Capítulo 77: Festival das Lanternas (Agradecimento ao grande patrono “Pai Dacuan”)

Livro das Maravilhas Jasmim dourado 4151 palavras 2026-01-30 14:41:52

Chegaram a Yixian antes do entardecer. Na porta da cidade, alguns soldados armados ainda guardavam, mas desta vez, ao avistarem os três viajantes conduzindo um burro e acompanhados de uma raposa, os guardas demonstraram imediata reverência, permitindo-lhes a entrada sem sequer solicitar o documento de passagem.

— Por favor, entre, mestre.

A cidade estava mais animada do que em qualquer outra ocasião. Mesmo antes do anoitecer completo, as ruas já se encontravam repletas de lanternas das mais variadas formas e cores. Pessoas vindas de longe, habitualmente residentes fora da cidade, também haviam chegado. As jovens damas das famílias abastadas, normalmente resguardadas, passeavam em trajes elegantes, enquanto numerosos literatos e filhos de nobres vagueavam pelas ruas, ansiosos por um encontro fortuito que lhes proporcionasse um romance memorável.

— É o Festival de Shangyuan. Em tempos assim, mesmo que um monstro se infiltre entre nós, deve ter vindo apenas para apreciar as lanternas — comentou o sétimo irmão, sempre inclinado à diversão, com um toque de romantismo no olhar. — Vamos primeiro à prefeitura!

— Certo.

Lin Jue caminhava, observando tudo ao redor, sentindo-se inserido no cenário de um poema, onde encontros entre eruditos e belas donzelas pareciam brotar da própria atmosfera. No entanto, percebia olhares direcionados a si: ora de um cidadão na rua, ora de um comerciante na loja ao lado. Alguns saudavam à distância, outros se aproximavam para cumprimentar.

— Mestre, veio apreciar o festival de lanternas?

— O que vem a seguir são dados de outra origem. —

-- ==== Sys2Proof/Tests/Slice0.lean ====
section
/-!
SUPPORT. Tests of the model on small states: what the checks of WellFormed refuse, what single commands do, and for every statement
with hypotheses a state and operands that meet them.
-/

namespace Sys2Proof.Tests

open Sys2Proof Sys2Proof.Machine

-- One theorem after another: the tests hold no more than one kernel computation at a time.
set_option Elab.async false
set_option linter.unusedVariables false

/-- Fields set one after another. -/
def sets (l : List (Fld × Nat)) (s : State) : State := l.foldl (fun t p => t.set p.1 p.2) s

/-- A package in service: booted, with a link to its host, the level written, and eight bays. -/
def rdy : State :=
  sets [(R.HUB_BOOT_STATE, 1), (R.HUB_BOOT_STEP, 11), (R.HUB_LEVEL_STAT_WRITTEN, 1), (R.HUB_BAY_MAP_BAY_IN_SERVICE, 255)]
    { State.reset with pcieLink := some (6, 16), hbmBays := List.range 8 }

/-- The package with hart 0 as given. -/
def hart0 (h : Hart) (s : State) : State := s.putHart 0 h

/-- Register fields of an instruction. -/
def rf (rd rs1 rs2 : Nat) : RFields := ⟨BitVec.ofNat 5 rd, BitVec.ofNat 5 rs1, BitVec.ofNat 5 rs2⟩

/-- A hart with registers x1, x2 and x3 set. -/
def hx (a b c : Nat) : Hart := { Hart.reset with x := [(1, BitVec.ofNat 64 a), (2, BitVec.ofNat 64 b), (3, BitVec.ofNat 64 c)] }

/-- The state after a step, or the same state. -/
def stepTo (s : State) : State := match step s with | .next t => t | _ => s

/-- A context of tenant 15. -/
def ctx0 : ContextImage where
  tenant := 15
  hsEn := true
  hdEn := false
  hxEn := true
  pc := 0x1000
  satp := 0
  fs := 3
  vs := 0
  xs := 1
  x := (List.range 32).map fun i => BitVec.ofNat 64 (3 * i)
  f := []
  fcsr := 0
  v := []
  vl := 0
  vtype := 0
  tile := []
  tscale := []
  acc := []
  hxseq := 0xFFFFFFFF
  hraise := 0
  hfqhead := 0

/-- A unit-stride vector access of 32-bit elements. -/
def vacc : VecAcc := ⟨.w, .unit, 0, false⟩

/-- A hart with vector state on, one 32-bit element, and x1 in its core store. -/
def vh : Hart := (((hx 0x9000000004 0 0).setMst 9 2 1).setCsr csrVl 1).setCsr csrVtype 0x10

/-- Block 255 of the pegs belongs to tenant 0. -/
def pg : State := sets [(R.PEG_BLK_VALID 255, 1)] rdy

/-- A hart with matrix state on and x1 at `a`, x2 at `b`. -/
def mh (a b : Nat) : Hart := (hx a b 0).setMst 15 2 1

/-- A tile descriptor for engine `e` with completion peg 65535, as 128 bytes. -/
def desc (e : Nat) : List Byte := leBytes 8 (e + 2 ^ 32 * 65535) ++ List.replicate 120 0

/-- The bytes `bs` from home key `k` on, where they are not 0. -/
def memOf (k : Nat) (bs : List Byte) : List Host.Cell := (bs.zipIdx.filter fun p => p.1 != 0).map fun p => (k + p.2, p.1)

/-- Fabric tag 5 names tenant 0, whose page 1 is the first page of bay buffer 0. -/
def ag : State :=
  { sets [(R.MEM_FTAG_TAG 0, 5), (R.MEM_FTAG_VALID 0, 1), (R.MEM_TSATP_MODE 0, 9)] pg with atc := [⟨0, 0, 1, 0, 0x20000000D7⟩] }

/-- A request of package 7 for address or peg `a`, with `size` and `data`. -/
def xb (attr size a : Nat) (data : List Byte) : XBody :=
  { attr := BitVec.ofNat 5 attr, size := BitVec.ofNat 9 size, core := 3, ftag := 5, iseq := 9, addr := BitVec.ofNat 48 a, data := data }

/-- The frame that brings it. -/
def env7 : Envelope := ⟨7, 0⟩

/-- DMA queue 0 of tenant 0, enabled with one task, its ring at page 1 and its status words at 0x1800. -/
def q0 : State :=
  sets [(R.DSP_Q_EN 0 0, 1), (R.DSP_Q_TYPE 0 0, 1), (R.DSP_Q_BASE 0 0, 1), (R.DSP_Q_SBASE 0 0, 0x60), (R.DSP_Q_TAIL 0 0, 1)] ag

/-- The queue with task 0 of descriptor `d` in state `st`, with source and destination pieces. -/
def q0t (d : List Byte) (st : TaskState) (src dst : List (Nat × Nat)) (sg : Option (Nat × Nat × Nat)) : State :=
  { sets [(R.DSP_Q_HEAD 0 0, 1)] q0 with queues := [(0, ⟨[⟨0, st, d, src, dst, sg⟩], false, none⟩)] }

/-- A SIGNAL descriptor for peg operand `a`, with 3, and completion peg 65535. -/
def sigDesc (a : Nat) : List Byte := leBytes 8 (2 + 2 ^ 32 * 65535) ++ List.replicate 32 0 ++ leBytes 8 a ++ leBytes 8 3 ++ List.replicate 72 0

/-- A tile in the queue of engine `e`. -/
def tile0 (e : Nat) (src : TileSrc) : Tile := ⟨7, desc e, 0, e / 2, src, none, false, false, false, none⟩

/-- A tile descriptor for engine `e`, 8-bit inputs, 7-bit weights, completion peg 65535: weights at 0x1000, row scales at 0x2000, inputs at
0x2100, input scales at 0x2200, outputs at 0x3000. -/
def tdesc (e ceiling nvec strict : Nat) : List Byte :=
  leBytes 8 (e + 2 ^ 5 + 2 ^ 7 * strict + 2 ^ 12 * 3 + 2 ^ 16 * ceiling + 2 ^ 32 * 65535) ++ leBytes 8 (nvec + 2 ^ 32 * 0xABCD) ++ leBytes 8 0x1000 ++
  leBytes 8 64 ++ leBytes 8 0x2000 ++ leBytes 8 0x2100 ++ leBytes 8 64 ++ leBytes 8 0x2200 ++ leBytes 8 0x3000 ++ leBytes 8 128 ++
  List.replicate 48 0

/-- The pages of that tile, in bay buffer 0. -/
def tpages : List (Nat × Nat) := [(1, 0x8000000000), (2, 0x8000001000), (3, 0x8000002000)]

/-- A tile of engine 15 launched by hart 0 into slot 2 with serial 9. -/
def tl (ceiling nvec : Nat) : Tile := ⟨7, tdesc 15 ceiling nvec 0, 0, 7, .hart 0 (some (2, 9)), some tpages, false, false, false, none⟩

/-- What staging has made of it. -/
def stg : Staged := ⟨[], List.replicate 64 3, List.replicate 64 0x3C00, 2, false, 0, 7, false⟩

/-- Engine 15 in state `st` with contents `g`; hart 0 waits for nothing and has a ticket. -/
def en (st : Nat) (g : Machine.Eng) : State :=
  { hart0 { hx 1 2 3 with slots := [(2, ⟨9, none⟩)] } (sets [(R.PMX_STAT_STATE 15, st), (R.PMX_STAT_LOCKED 15, 1), (R.PMX_ERR_ERR 15 2, 100)] pg)
    with engs := [(15, g)] }

/-- The fallback path of bay 7 with a tile whose weights, scales and inputs are in memory. -/
def fb1 : State :=
  { en 2 Machine.Eng.reset with
      fbq := [(7, [tl 9 1])], mem := [(0x8000000000, 3), (0x8000001001, 0x3C), (0x8000001100, 2), (0x8000001201, 0x3C)] }

/-- Port 31 up towards package 7. -/
def net : State :=
  sets [(R.LNK_STAT_STATE 31, 4), (R.LNK_STAT_WIDTH 31, 16), (R.LNK_PEER_PKG 31, 7), (R.LNK_DTAB_VALID 7, 1), (R.LNK_DTAB_GANG 7, 1),
        (R.LNK_GANG_PORTS 1, 2 ^ 31)] rdy

/-- A WRITE of three bytes, and its frame to package `d`. -/
def wr3 : Xact := { op := 1, body := xb 0 3 0x1FFD [1, 2, 3] }
def fr (d hops : Nat) : Frame := ⟨0, d, 9, 5, hops, [wr3]⟩

/-- A training body of package 7 with all lines, epoch `e`. -/
def tb (e lines : Nat) : TrainBody := ⟨1, false, false, 7, 3, BitVec.ofNat 32 e, BitVec.ofNat 16 lines, 0⟩

/-- Port 31 in state `st` with contents `x`. -/
def ptAt (st : Nat) (x : PortSt) : State := (sets [(R.LNK_STAT_STATE 31, st)] net).putPort 31 x

/-- A map that expresses line 0 of port 0 to port 1, with its check word, staged; plane 0 is in service. -/
def staged : State :=
  sets [(R.SLC_STAGE_WORD 0, 0x201001), (R.SLC_STAGE_WORD 1, 7), (R.SLC_STAGE_WORD 15, 2511449800), (R.SLC_STAGE_WORD 16, 0x11),
        (R.SLC_PLAN_STATUS, 1), (R.HUB_PLANE_MAP_PLANE_IN_SERVICE, 1)] rdy

/-- The words of that map, and a plan of it. -/
def mapW : List Nat := (List.range 272).map fun i => if i = 0 then 0x201001 else if i = 1 then 7 else if i = 15 then 2511449800 else if i = 16 then 0x11 else 0
def plan0 : SlcPlan := ⟨mapW, [144, 177], [0], [], [16]⟩

/-- That plan in state `st` of SLC_PLAN. -/
def planned (st : Nat) : State :=
  { sets [(R.SLC_PLAN_STATUS, st), (R.HUB_PLANE_MAP_PLANE_IN_SERVICE, 1)] rdy with slcPlan := some plan0 }

/-- Elements of plane 0 whose heater codes are 0 for BAR and 2,000 for CROSS at any temperature. -/
def codes0 : List (Nat × Int) :=
  (List.range 208).flatMap fun j => [(smallKey 2 0 (elemField j 0), 0), (smallKey 2 0 (elemField j 1), 2000), (smallKey 2 0 (elemField j 2), 0),
                                     (smallKey 2 0 (elemField j 3), 0)]

/-- A beacon of package 9, port 3, with its check byte. -/
def bcn : Nat := let n := 0xB5C3 + 2 ^ 16 + 2 ^ 20 * 9 + 2 ^ 40 * 3; n + 2 ^ 120 * beaconCrc n

/-- Laser 7 lit for its own feed, engines 14 and 15 IDLE, port 31 up, and spare 9 in state `w`. -/
def lz (w : Nat) : State :=
  sets [(R.LAS_STAT_STATE 7, 3), (R.LAS_STAT_SERVES 7, 7), (R.LAS_STAT_STATE 9, w), (R.LAS_STAT_SERVES 9, 15), (R.PMX_STAT_STATE 14, 2),
        (R.PMX_STAT_STATE 15, 2), (R.HUB_LASER_MAP_LASER_LIT, 0x3FF)] net

/-- The last weight ring of engine 15, and a loop on it in state `st`. -/
def rg : Ring := .engWeight 15 63 63
def lp (st : Nat) : Loop :=
  { Loop.reset with st := st, setpoint := 2000, pol := some 1, x := [8, -8, 3], v := [100, 200, 300],
                    active := some { b0 := 16384, b1 := 65000, b2 := 7, b3 := 9, a1 := 8192, a2 := 65535, a3 := 1, shift := 1, form := 1 } }
def lps (l : Loop) : State := { sets [(R.PMX_STAT_STATE 15, 2)] rdy with loops := [(ringId rg, l)] }

/-- A chain of which ring 15 is still to be acquired, and a sweep that finds its line at 30,000. -/
def ch15 : State :=
  { sets [(R.PMX_STAT_STATE 15, 1)] rdy with loops := (chainRings (.engWeight 15 63 3)).map fun i => (i, { Loop.reset with st := if i % 16 = 15 then 1 else 2 }) }
def res15 : Resonance := { code := 30000, tones := List.replicate 15 10 ++ [20000], halfDepth := 1500 }
def sweep15 : RingSweep := { pred := 31000, codesPerLine := 1000, found := [res15] }

/-- A calibration request for unit `u` with its permits. -/
def scb (u : Nat) (res : List Nat) : ScbReq := ⟨u, false, false, 0, 100, res, 0⟩

/-- Domain 1 with port 31 as its parent, grandmaster 9, tracker in state `st`. -/
def dm (st : Nat) (x : TimeDom) : State :=
  (sets [(R.FTM_DOM_EN 1, 1), (R.FTM_DOM_PARENT 1, 31), (R.FTM_DOM_GM_PKG 1, 9), (R.FTM_DOM_STATE 1, st), (R.LNK_DELAY 31, 1000)] net).putDom 1 x
def dom0 : TimeDom := { exch := [], good := 0, updated := false, outSeq := 65535, txStamp := [] }
def tbd (msg seq gm stamp : Nat) : TimeBody := ⟨BitVec.ofNat 2 msg, 1, false, 3, BitVec.ofNat 16 seq, BitVec.ofNat 64 stamp, BitVec.ofNat 20 gm, true⟩
def ex (t3 t4 : Option Nat) (bad : Bool) : Exch := ⟨65535, 9, 1004, none, t3, t4, 3, bad⟩

/-- Function 0 with messages enabled, VFs on, node 5 on the CAN bus. -/
def host : State :=
  { sets [(R.HUB_CAN_STAT_STATE, 1), (R.HUB_CAN_STAT_NODE, 5), (R.MSIX_TABLE_CTL_MASK 0 0, 0), (R.MSIX_TABLE_CTL_MASK 0 9, 0)] rdy with
      fnCfg := [(0, ⟨false, true, true, false⟩), (16, ⟨false, true, true, false⟩)], vfEnable := true, numVfs := 16, drs := 1 }

/-- The node with a transaction in progress and frames that wait. -/
def canf (i : Nat) (won : Bool) (txn : Option Nat) : CanFrame := { ident := i, data := [], won := won, txn := txn }
def ctx1 (len : Nat) : CanTxn := ⟨9, 2, 1, 3, 0, len, 1, List.replicate 48 0, false⟩
def canAt (x : Option CanTxn) (q : List CanFrame) : State := { host with can := { host.can with txn := x, txq := q } }

/-- The bytes of a CAN request. -/
def creq (kind txn op a i off len : Nat) : List Byte :=
  leBytes 1 kind ++ leBytes 1 txn ++ leBytes 1 op ++ leBytes 1 a ++ leBytes 2 i ++ leBytes 2 0 ++ leBytes 4 off ++ leBytes 4 len

/-- A reset of kind `k` in phase `p`. -/
def rst (k p : Nat) : State := sets [(R.HUB_RESET_STAT_KIND, k), (R.HUB_RESET_STAT_PHASE, p), (R.HUB_CRESET_CMD_STATUS, 1)] host

/-- A fabric control message of `n` bytes to package `d`, in the registers of the driver. -/
def fct (op d n : Nat) : State := sets [(R.HUB_FCTX_ARG_DST, d), (R.HUB_FCTX_ARG_SIZE, n), (R.HUB_FCTX_ARG_OP, op), (R.HUB_FCTX_DATA_WORD 7, 0xF0000001)] net

/-- A ledger record, and slots. -/
def um0 : UnitMasks := ⟨0, 0, 0, 0, 0⟩
def led : LedgerRec := ⟨4294967295, 3, 1, 0, um0, 1, 0, 0, um0, um0, um0⟩
def img2 : ImgSlot := ⟨2, 3, 65536, 7, 2, 256, 0⟩

/-- The package without power, and at step `k` of a boot that has hung with `nib` in BOOT_STEPS. -/
def dark : State := { State.reset with powered := false, ledger := [led], slotA := img2 }
def hung (k nib : Nat) : State :=
  sets [(R.HUB_BOOT_STEP, k), (R.HUB_BOOT_STEPS_STEPS, 0xCCCCCCCCCCCC % 2 ^ (4 * (k - 1)) + nib * 2 ^ (4 * (k - 1)))] { State.reset with bootWait := none }
def env5 : BootEnv where
  testEn := false
  bootMode := 0
  nvmFail := false
  authFailA := false
  authFailB := true
  hubFail := false
  hbmFail := 0x81
  laserFail := 1
  controlFail := false
  ringFail := 0x8000
  pairFail := 1
  portFail := 1
  bayFail := 2
  ucieFail := 1
  refOk := true
  gateSelfTestA := true
  gateSelfTestB := true
  calMissing := [3]
  hang := 5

— Grande mestre Lin, saudações!

Lin Jue respondia às saudações com igual cortesia. Alguns apenas se surpreendiam com a raposa ao seu lado, outros admiravam sua fama na cidade.

— Quando foi que você se tornou tão popular por aqui, irmão? — indagou surpreso o sétimo irmão.

A irmãzinha também o olhava curiosa.

— Tudo graças à última vez, quando um comerciante da cidade pediu ajuda a mim e ao terceiro irmão para eliminar um monstro. No dia seguinte, lutei contra um espírito maligno diante de uma multidão; muitos viram — respondeu Lin Jue, envergonhado.

— Já faz vários meses, e ainda se recordam de você. Deixou uma impressão marcante, irmão.

— Tudo mérito do terceiro irmão — disse Lin Jue, abaixando os olhos para a pequena raposa curiosa ao seu lado. — Na verdade, não lembram de mim, mas sim do mestre que anda com uma raposa.

— Seja como for, isso facilitará nossas tarefas.

— Assim é melhor...

Logo chegaram à prefeitura de Yixian.

Para realizar apresentações de magia na cidade, era preciso obter permissão do magistrado. Hoje, certamente estaria de folga, ou, mesmo que não estivesse, já teria fechado o gabinete. Mas, por costume, o magistrado residia ali, e, como vieram tratar de construir um templo para a Senhora do Pico Tesoura, reconhecida pelos deuses do céu, não era questão de interesse pessoal, mas sim de divindade, então decidiram consultar o magistrado.

Ainda não haviam chegado à porta quando o portão se abriu abruptamente. Um agente saiu, armado, aparentemente pronto para patrulhar. Ao ver os visitantes, ficou surpreso.

— Mestre!

Era o mesmo agente que havia levado a mensagem à montanha. Ele reconheceu Lin Jue e a raposa ao seu lado de imediato, e, ao aproximar-se, lembranças do templo na nevasca, do chá quente e do vinho de arroz vieram-lhe à mente. Aproximou-se respeitosamente, mas com certa apreensão:

— Por que vieram, mestres? Há algum problema de espíritos ou monstros na cidade?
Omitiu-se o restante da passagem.